YOU ARE GOING TO DIE.
YOU CAN PRESERVE A HANDFUL OF SPECIAL MEMORIES FOREVER.
WHICH ONES WOULD YOU CHOOSE?
True death is a thing of the past. Now you can spend the rest of eternity reliving your happiest memories: that first kiss, falling in love, the birth of your children, enjoyed on loop for ever and ever.
Isobel is a Heaven Architect, and she helps dying people create afterlives from these memories.
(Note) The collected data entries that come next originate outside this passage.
-- ==== Sys2Proof/Machine/Pace.lean ====
section
/-! DEFINITION. Pace, power, slope and heat (Pace, power and timing domains): the windows of R502, the governor (R504 to
R508), the slope ceiling (R510, R511), the power cap (R514) and the sensors (R517). -/

namespace Sys2Proof.Machine

open Sys2Proof

/-! Limits and targets. -/

/-- HL_LIVE_POWER_CAP in force, W. -/
def State.powerCap (s : State) : Nat := s.rfld (liveReg 0x00) 15 0
/-- HL_LIVE_PACE_CEIL in force, beats/µs. -/
def State.paceCeiling (s : State) : Nat := s.rfld (liveReg 0x08) 15 0
/-- `pace.v_max_mv`. -/
def State.vMax (s : State) : Nat := s.modCfg 0x8C01 850
/-- `pace.v_min_mv`. -/
def State.vMin (s : State) : Nat := s.modCfg 0x8C02 550
/-- DOM_STATE of a domain. -/
def domState (d : Nat) : Nat := pgReg (0x800 + 16 * d)
/-- A domain's rail, mV. -/
def State.rail (s : State) (d : Nat) : Nat := s.rfld (domState d) 15 0
/-- The upper rail limit of a domain, its trim included (R505, R506). -/
def State.railTop (s : State) (d : Nat) : Nat := ((s.vMax : Int) + SMap.getD s.pace.trims d 0).toNat

/-- R505: the lowest monitor pace of a core-group domain. -/
def State.lowestMonitor (s : State) (d : Nat) : Nat :=
  (List.range 8).foldl (fun m i => min m (s.rfld (pgReg (0x1000 + 8 * (8 * d + i))) 31 16)) 65535

/-- The powered core-group domains. -/
def State.coreDomains (s : State) : List Nat := (List.range 32).filter (fun d => s.start.domainsUp.contains d)

/-! 64-bit FP arithmetic of R506. -/

/-- An integer as FP64. -/
def i64f (x : Int) : Nat := rn64 (.fin (decide (x < 0)) x.natAbs 0)

/-- FP64 product. -/
def mul64f (a b : Nat) : Nat := rn64 (mulFV (dec64 a) (dec64 b))

/-- FP64 difference. -/
def sub64f (a b : Nat) : Nat := rn64 (addFV (dec64 a) (dec64 b).neg)

/-- FP64 quotient of two integers, the second not 0. -/
def quot64f (x : Int) (n : Nat) : Nat :=
  if n = 0 || x = 0 then 0
  else
    let q := divSticky x.natAbs 0 n 0
    rn64 (.fin (decide (x < 0)) q.1 q.2)

/-- Whether one FP64 value is below another. -/
def lt64f (a b : Nat) : Bool := cmpFV (dec64 a) (dec64 b) == .lt

/-- The lower of two FP64 values. -/
def min64f (a b : Nat) : Nat := if lt64f b a then b else a

/-- An FP64 value rounded down to a whole number, 0 below 0. -/
def floor64f (a : Nat) : Nat :=
  match dec64 a with
  | .fin false m e => if e ≥ 0 then m * 2 ^ e.toNat else m / 2 ^ (-e).toNat
  | _ => 0

/-- R506: the pace that a domain is estimated to reach at its upper rail limit; before calibration a restored TRIM entry
gives it, and a domain without one takes a gain of 3. -/
def State.estimate (s : State) (d : Nat) : Nat :=
  let head := (s.railTop d : Int) - s.rail d
  match SMap.find? s.pace.gains d with
  | some g => add64f (i64f (s.lowestMonitor d)) (mul64f (quot64f g.1 g.2) (i64f head))
  | none =>
    match SMap.find? s.pace.topPace d with
    | some p => i64f p
    | none => add64f (i64f (s.lowestMonitor d)) (mul64f (i64f 3) (i64f head))

/-- R506: P_volt. -/
def State.pVolt (s : State) : Nat :=
  match s.coreDomains.map s.estimate with
  | [] => 0
  | e :: es => es.foldl min64f e

/-- R506: the temperature that limits the pace, in whole °C. -/
def State.hotC (s : State) : Int := max s.pace.tempJ (s.pace.tempH + 80) / 8

/-- R506: P_therm. -/
def State.pTherm (s : State) : Nat :=
  if s.hotC ≥ 105 then
    let x := sub64f (i64f 1) (mul64f (quot64f 1 25) (i64f (s.hotC - 104)))
    mul64f s.pVolt (if lt64f x (quot64f 1 5) then quot64f 1 5 else x)
  else s.pVolt

/-- R506: the sustainable pace S. -/
def State.sustainablePace (s : State) : Nat :=
  let guarded := mul64f s.pVolt (sub64f (i64f 1) (quot64f (s.modCfg 0x8C03 2) 100))
  let m := min64f (min64f guarded s.pTherm) (min64f (i64f s.pace.pPow) (i64f s.paceCeiling))
  max 1 (floor64f m)

/-- R504: the target pace P_t, as the limiter applies it. -/
def State.targetPace (s : State) : Nat :=
  match s.pace.agreed with
  | some a =>
    if (s.job 0).member then min (min a (floor64f s.pTherm)) (min s.pace.pPow s.paceCeiling)
    else min 1250 s.sustainablePace
  | none => min 1250 s.sustainablePace

/-- R504, R514, Tables 17-9 and 17-10: the registers that follow the limits. -/
def State.refreshPace (s : State) : State :=
  let t := s.targetPace
  let s := s.setReg (pgReg 0x08) (BitVec.ofNat 64 t)
  let s := s.setReg (pgReg 0x18) (BitVec.ofNat 64 (floor64f s.pVolt % 65536 + floor64f s.pTherm % 65536 * 2 ^ 16 + s.pace.pPow % 65536 * 2 ^ 32))
  let s := s.setFld (pgReg 0) 2 2 (if s.pace.pPow < s.paceCeiling then 1 else 0)
  s.setFld (pgReg 0) 0 0 (if s.pace.agreed.isSome && (s.job 0).member then 1 else 0)

/-- R504: with the always-on domain running, the pace registers follow. -/
def State.paceEvent (s : State) : State := if s.start.aoOn then s.refreshPace else s

/-! The commands. -/

/-- PACE_WINDOW (R502): a window of 1 µs ends: CORE_PACE shows its counts, the limiter having admitted at most P_t beats
(R503), and local time and the counters of waiting microseconds advance. -/
def execPaceWindow (counts : List PaceCount) (s : State) : Res :=
  .next (if !s.start.aoOn then s
  else
    let t := s.targetPace
    let s := s.setFld hlLocalTime 47 0 (s.now + 1)
    let s := (counts.zip (List.range 256)).foldl (fun s x =>
      s.setReg (pgReg (0x1000 + 8 * x.2)) (BitVec.ofNat 64 (min x.1.beats t % 65536 + x.1.monitor % 65536 * 2 ^ 16))) s
    let s := if s.rfld (pgReg 0) 2 2 = 1 then s.inc (pgReg 0x28) 1 else s
    let s := if s.rfld (expReg 0x40) 8 8 = 1 then s.inc (expReg 0x50) 1 else s
    s.refreshPace)

/-- R508, Table 16-9: the rail that Flint holds at the running stress point. -/
def State.flintRail (s : State) : Option Nat :=
  match s.faults.flintPoint with
  | some 1 => some (s.modCfg 0x8B0A 550)
  | some 2 => some 850
  | _ => none

/-- R505: the rail change for a lowest monitor pace `m` at target `p`, in mV. -/
def railChange (m p : Nat) : Int :=
  if 100 * m < 95 * p then 20
  else if 100 * m < 101 * p then 5
  else if 100 * m ≤ 103 * p then 0
  else if 100 * m ≤ 105 * p then -5
  else -20

/-- R505, R508: moves one domain's rail for the target `p`; VMAX shows a domain at its upper limit below the target. -/
def State.governDomain (p : Nat) (s : State) (d : Nat) : State :=
  match s.flintRail with
  | some v => s.setFld (domState d) 15 0 v
  | none =>
    let m := s.lowestMonitor d
    let top := s.railTop d
    let v := (clampInt s.vMin top (s.rail d + railChange m p)).toNat
    let s := s.setFld (domState d) 15 0 v
    s.setFld (domState d) 35 35 (if v ≥ top && m < p then 1 else 0)

/-- GOVERNOR_TICK (R505): every 10 µs the governor moves the rail of each powered core-group domain. -/
def execGovernorTick (s : State) : Res :=
  .next (if !s.start.aoOn then s
  else
    let s := s.coreDomains.foldl (State.governDomain s.targetPace) s
    (s.setFld (pgReg 0) 3 3 (if s.coreDomains.any (fun d => decide (s.rfld (domState d) 35 35 = 1)) then 1 else 0)).refreshPace)

/-- Whether a start that was held still waits at the head of its queue. -/
def State.stillWaits (s : State) (key : Nat) : Bool := (s.head (key / 32) (key / 4 % 8) (key % 4)).isSome

/-- R510: the ceiling of a domain moves by at most one level: up while a start waits there, down towards the levels held. -/
def State.slopeDomain (s : State) (d : Nat) : State :=
  let c := s.ceiling d
  let wants := s.pace.waiting.any (fun k => decide (k / 32 / 8 = d))
  let c' := if wants then min 64 (c + 1) else if s.levels d < c then c - 1 else c
  { s with pace := { s.pace with ceilings := if c' = 0 then SMap.del s.pace.ceilings d else SMap.put s.pace.ceilings d c' } }

/-- SLOPE_CEILING_TICK (R510, R511): each ceiling moves by at most one level; ballast passes fill the levels below a
ceiling, for a number of beats that no rule states (a free value). -/
def execSlopeCeilingTick (s : State) : Res :=
  .next (if !s.start.aoOn then s
  else
    let s := { s with pace := { s.pace with waiting := s.pace.waiting.filter s.stillWaits } }
    let s := (List.range 32).foldl State.slopeDomain s
    if (List.range 32).any (fun d => decide (s.levels d < s.ceiling d)) then
      let f := s.free
      f.2.inc (pgReg 0x38) f.1
    else s)

/-- The sum of the power samples held. -/
def State.powerSum (s : State) : Nat := s.pace.samples.foldl (· + ·) 0

/-- R514: sets P_pow, never below 256. -/
def State.setPow (s : State) (p : Nat) : State := ({ s with pace := { s.pace with pPow := max 256 p } }).refreshPace

/-- POWER_SAMPLE (R514): a sample joins the last 100; one above 1.25 of the cap lowers P_pow at once. -/
def execPowerSample (watts volts : Nat) (s : State) : Res :=
  .next (if !s.start.aoOn then s
  else
    let l := s.pace.samples ++ [watts]
    let l := l.drop (l.length - 100)
    let s := { s with pace := { s.pace with samples := l } }
    let avg := s.powerSum / l.length
    let s := s.setReg (pgReg 0x20) (BitVec.ofNat 64 (avg % 65536 + volts % 65536 * 2 ^ 16 + l.foldl max 0 % 65536 * 2 ^ 32))
    if 4 * watts > 5 * s.powerCap then s.setPow (9 * s.pace.pPow / 10) else s.refreshPace)

/-- POWER_DECREASE_TICK (R514): every 100 µs, with the 1 ms average above the cap. -/
def execPowerDecreaseTick (s : State) : Res :=
  .next (if s.start.aoOn && s.powerSum > s.powerCap * s.pace.samples.length then s.setPow (99 * s.pace.pPow / 100) else s)

/-- POWER_INCREASE_TICK (R514): every 1 ms, with the 1 ms average more than 25 W below the cap. -/
def execPowerIncreaseTick (s : State) : Res :=
  .next (if s.start.aoOn && s.powerSum + 25 * s.pace.samples.length < s.powerCap * s.pace.samples.length then
    s.setPow (min s.paceCeiling (cdiv (101 * s.pace.pPow) 100))
  else s)

/-- R507: one domain's calibration: its gain, its trim, and a TRIM entry with the pace at its trimmed upper limit. -/
def State.calibrate (s : State) (x : CalReading × Nat) : State :=
  let d := x.2
  let g : Int × Nat := ((x.1.high : Int) - x.1.low, s.vMax - s.vMin)
  let s := { s with pace := { s.pace with gains := SMap.put s.pace.gains d g, trims := SMap.put s.pace.trims d x.1.trim } }
  let s := s.setFld (domState d) 15 0 s.vMax
  let top := floor64f (add64f (i64f x.1.high) (mul64f (quot64f g.1 g.2) (i64f x.1.trim)))
  s.jqueue { kind := 5, body := [BitVec.ofNat 64 (d % 64 + ofInt 16 x.1.trim * 2 ^ 16 + top % 65536 * 2 ^ 32)] }

/-- PACE_CALIBRATION (R507): in stage DOMAINS the governor has held each powered core-group domain at both rail limits. -/
def execPaceCalibration (readings : List CalReading) (s : State) : Res :=
  .next (if s.stage ≠ 3 then s
  else
    let s := ((readings.zip (List.range 32)).filter (fun x => s.start.domainsUp.contains x.2)).foldl State.calibrate s
    (s.setBit (pgReg 0) 1).refreshPace)

/-! Sensors. -/

/-- R516: junction sensors in the order of that rule: cores, base dies (2 each), die uncores (4 each), optical engines,
host link, service complex; the domain of each. -/
def sensorDomain (n : Nat) : Nat :=
  if n < 256 then n / 8
  else if n < 272 then 32 + (n - 256) / 2
  else if n < 280 then 44 + (n - 272) / 4
  else if n < 284 then 40 + (n - 280)
  else if n = 284 then 47
  else 48

/-- The hottest of a list of readings and its first index. -/
def hottest (l : List Int) : Option (Int × Nat) :=
  (l.zip (List.range l.length)).foldl (fun acc x =>
    match acc with
    | none => some x
    | some y => if x.1 > y.1 then some x else some y) none

/-- R516, Table 17-9: DOM_TEMP of each domain that has a reading; a stack's DRAM counts in its base die's domain. -/
def State.domTemps (s : State) (junction hbm : List Int) : State :=
  let all := ((junction.zip (List.range 286)).map (fun x => (sensorDomain x.2, x.1))) ++
    ((hbm.zip (List.range 8)).map (fun x => (32 + x.2, x.1)))
  (List.range 50).foldl (fun s d =>
    match hottest ((all.filter (fun x => decide (x.1 = d))).map (·.2)) with
    | some h => s.setFld (pgReg (0x808 + 16 * d)) 15 0 (ofInt 16 h.1)
    | none => s) s

/-- Table 17-4: the conditions 0 to 5 (warning, limit and fault, junction then HBM) and their thresholds, °C. -/
def State.thermalLimits (s : State) : List Int := [s.modCfg 0xC00 95, 85, 105, 95, 115, 100]

/-- R517: one condition against a reading in 0.125 °C: entered at its threshold, cleared 2 °C below it. -/
def State.thermalCondition (s : State) (k sensor : Nat) (reading : Int) : State :=
  let th := 8 * atD s.thermalLimits k 0
  if s.pace.thermal.contains k then
    if reading < th - 16 then { s with pace := { s.pace with thermal := s.pace.thermal.filter (fun x => x != k) } } else s
  else if reading ≥ th then
    let s := { s with pace := { s.pace with thermal := s.pace.thermal ++ [k] } }
    let s := if k < 2 then s.setBit (pgReg 0) 5 else s
    (s.raiseInt 9).raiseError { code := 0x0903, unit := 14, d5 := sensor, d6 := ofInt 16 reading }
  else s

/-- Table 17-10: THERM_FAULT, THERM_LIMITED and HBM_HOT follow the conditions that hold. -/
def State.thermalBits (s : State) : State :=
  let on := fun (l : List Nat) => if l.any (fun k => s.pace.thermal.contains k) then 1 else 0
  (((s.setFld (pgReg 0) 8 8 (on [4, 5])).setFld (pgReg 0) 7 7 (on [2, 3])).setFld (pgReg 0) 6 6 (on [1])).refreshPins

/-- SENSOR_READ (R516, R517): the always-on domain reads every sensor. -/
def execSensorRead (junction hbm : List Int) (s : State) : Res :=
  .next (if !s.start.aoOn then s
  else
    let s := s.domTemps junction hbm
    let s := match hottest junction with
      | some h =>
        let s := { s with pace := { s.pace with tempJ := h.1 } }
        let s := s.setReg (pgReg 0x40) (BitVec.ofNat 64 (ofInt 16 h.1 + h.2 % 65536 * 2 ^ 16))
        [0, 2, 4].foldl (fun s k => State.thermalCondition s k h.2 h.1) s
      | none => s
    let s := match hottest hbm with
      | some h =>
        let s := { s with pace := { s.pace with tempH := h.1 } }
        let s := s.setReg (pgReg 0x48) (BitVec.ofNat 64 (ofInt 16 h.1 + h.2 % 8 * 2 ^ 16))
        [1, 3, 5].foldl (fun s k => State.thermalCondition s k h.2 h.1) s
      | none => s
    s.thermalBits.refreshPace)

end Sys2Proof.Machine
end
So when she falls for Jarek, one of her terminal – and married – clients, she knows that while she cannot save him, she can create the most beautiful of heavens, just for him.
But when Jarek’s wife is found dead, Isobel uncovers a darker side of the world she works within, and she can trust no one with what she finds…
The Memory Chamber is a thrilling and original story which vaults the reader into a world that is terrifyingly close to our own, where we can avoid everything we fear – even death itself. But can we ever escape the truth?”
In a world where death no longer has to mean eternal sleep, Isobel is a Heaven Architect. Her role is to tease out the most important feelings, emotions and memories from your life on earth, and create your own personal Heaven which, all procedures being followed correctly, you will enter upon your death. This means that instead of eternal nothingness, you will instead spend eternity in a timeless state reliving the very best and most important moments of your life.
Isobel works largely with the rich and of course, those facing impending death. Jarek is one of the latter – a young man with a very aggressive form of incurable brain tumour who comes to Isobel to build his Heaven – a Heaven that he doesn’t want his estranged wife to feature in at all. Falling for this charming, tragic man more each time she meets him, Isobel is torn between her professionalism, her husband, and her aching heart. Her feelings for him growing stronger with each session, Isobel is determined to make sure that Jarek has the best Heaven he can possibly have – ideally with her in it. As time moves on, Jarek’s condition becomes increasingly worse and their time together is clearly going to come to an end sooner rather than later when a tragic event throws Isobel’s personal and professional life into further chaos. Under suspicion, she is forced to confront moral issues around Heaven creation that have never arisen before. To prove herself innocent of any wrongdoing and avoid Jarek’s artificial Heaven being destroyed forever, she has to undergo dangerous procedures and expose her most intimate thoughts to her colleagues and to the establishment.
I really liked the concept of this book – there are many questions raised from both a feasibility and a morality angle – right the way through from “could we really do that” to “even if we could, should we really do that?” How can you govern something like that? Is anything sacred?
I was quite fascinated by the behaviour of characters in this book although I don’t think I particularly liked any of them very much. Perhaps that is part of the plan – I guess it’s easier to remain objective to the story if you’re not emotionally involved with the players – however that’s why this book got a 3.5 rather than a 4 as I felt somewhat detached from the main characters.
An interesting takeaway from this book was that it made me think about my relationships & experiences; what would I take with me into my own personal Heaven and which people and events would be firmly left out?
Who would you take with you and who would you close the door to?
An intriguing and thought provoking novel from Holly Cave.